'''

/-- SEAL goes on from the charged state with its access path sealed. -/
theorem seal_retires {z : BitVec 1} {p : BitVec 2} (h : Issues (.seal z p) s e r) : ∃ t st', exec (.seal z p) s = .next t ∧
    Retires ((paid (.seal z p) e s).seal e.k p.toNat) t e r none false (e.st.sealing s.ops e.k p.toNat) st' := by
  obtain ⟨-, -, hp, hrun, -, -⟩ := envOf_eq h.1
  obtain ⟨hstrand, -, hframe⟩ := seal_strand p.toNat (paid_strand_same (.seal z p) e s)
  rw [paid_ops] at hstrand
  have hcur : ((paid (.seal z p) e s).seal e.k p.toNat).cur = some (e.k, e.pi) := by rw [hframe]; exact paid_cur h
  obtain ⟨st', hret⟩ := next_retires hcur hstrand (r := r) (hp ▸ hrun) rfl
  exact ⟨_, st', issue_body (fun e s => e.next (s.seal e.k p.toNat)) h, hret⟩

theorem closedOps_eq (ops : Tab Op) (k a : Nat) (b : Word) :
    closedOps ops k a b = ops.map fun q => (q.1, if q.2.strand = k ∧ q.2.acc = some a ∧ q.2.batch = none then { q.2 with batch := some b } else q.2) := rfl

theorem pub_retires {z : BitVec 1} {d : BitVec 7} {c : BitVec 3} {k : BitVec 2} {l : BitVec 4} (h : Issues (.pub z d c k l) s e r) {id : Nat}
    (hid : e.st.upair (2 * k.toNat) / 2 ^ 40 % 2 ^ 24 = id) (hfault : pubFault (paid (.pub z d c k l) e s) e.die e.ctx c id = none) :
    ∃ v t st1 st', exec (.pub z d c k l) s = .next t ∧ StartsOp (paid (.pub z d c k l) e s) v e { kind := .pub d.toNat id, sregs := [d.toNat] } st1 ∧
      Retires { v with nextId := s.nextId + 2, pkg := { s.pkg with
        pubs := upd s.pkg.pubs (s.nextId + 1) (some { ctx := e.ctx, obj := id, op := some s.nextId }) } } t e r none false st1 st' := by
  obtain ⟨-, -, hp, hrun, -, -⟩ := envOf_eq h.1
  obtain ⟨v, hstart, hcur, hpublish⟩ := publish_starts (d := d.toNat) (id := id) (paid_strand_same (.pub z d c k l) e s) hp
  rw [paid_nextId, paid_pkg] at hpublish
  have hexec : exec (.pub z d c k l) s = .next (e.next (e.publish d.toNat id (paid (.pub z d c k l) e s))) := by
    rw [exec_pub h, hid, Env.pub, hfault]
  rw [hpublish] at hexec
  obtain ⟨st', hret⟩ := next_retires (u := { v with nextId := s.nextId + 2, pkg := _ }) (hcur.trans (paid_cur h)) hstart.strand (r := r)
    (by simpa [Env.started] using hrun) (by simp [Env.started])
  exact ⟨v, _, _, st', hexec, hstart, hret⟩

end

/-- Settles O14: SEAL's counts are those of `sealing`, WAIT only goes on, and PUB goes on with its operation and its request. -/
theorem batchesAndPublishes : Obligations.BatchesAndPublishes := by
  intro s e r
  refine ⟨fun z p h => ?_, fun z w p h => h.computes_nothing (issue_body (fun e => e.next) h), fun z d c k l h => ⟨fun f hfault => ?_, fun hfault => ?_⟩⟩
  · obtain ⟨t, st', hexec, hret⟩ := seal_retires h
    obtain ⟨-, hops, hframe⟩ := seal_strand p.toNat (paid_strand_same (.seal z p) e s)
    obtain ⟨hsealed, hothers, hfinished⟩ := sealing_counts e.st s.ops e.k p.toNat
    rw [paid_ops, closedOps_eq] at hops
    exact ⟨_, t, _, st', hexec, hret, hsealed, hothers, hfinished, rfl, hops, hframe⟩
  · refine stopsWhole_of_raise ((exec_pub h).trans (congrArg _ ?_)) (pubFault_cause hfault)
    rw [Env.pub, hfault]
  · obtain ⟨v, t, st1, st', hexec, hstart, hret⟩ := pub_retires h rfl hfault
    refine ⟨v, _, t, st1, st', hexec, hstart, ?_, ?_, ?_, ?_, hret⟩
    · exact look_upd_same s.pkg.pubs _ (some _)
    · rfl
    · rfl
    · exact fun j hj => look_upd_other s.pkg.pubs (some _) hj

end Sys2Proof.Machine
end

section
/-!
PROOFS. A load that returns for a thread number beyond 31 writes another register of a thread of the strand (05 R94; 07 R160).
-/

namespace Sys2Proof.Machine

'''
'''

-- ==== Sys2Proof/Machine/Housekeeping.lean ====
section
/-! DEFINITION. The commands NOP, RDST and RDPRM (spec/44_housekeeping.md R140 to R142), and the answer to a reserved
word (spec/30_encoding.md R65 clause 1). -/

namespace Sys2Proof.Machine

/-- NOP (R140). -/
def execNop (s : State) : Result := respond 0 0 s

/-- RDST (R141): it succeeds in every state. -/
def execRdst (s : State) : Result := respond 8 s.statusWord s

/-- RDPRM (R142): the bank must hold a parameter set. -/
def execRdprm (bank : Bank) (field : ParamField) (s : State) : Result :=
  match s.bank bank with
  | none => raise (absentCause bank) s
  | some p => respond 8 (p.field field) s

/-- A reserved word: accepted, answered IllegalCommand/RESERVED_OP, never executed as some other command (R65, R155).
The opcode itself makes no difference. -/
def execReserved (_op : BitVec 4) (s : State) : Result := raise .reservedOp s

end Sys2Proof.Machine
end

'''

--- About this exercise ---
From the listing above, determine how many lines contain "hfinished", then write only that number.

--- Response to this task ---
2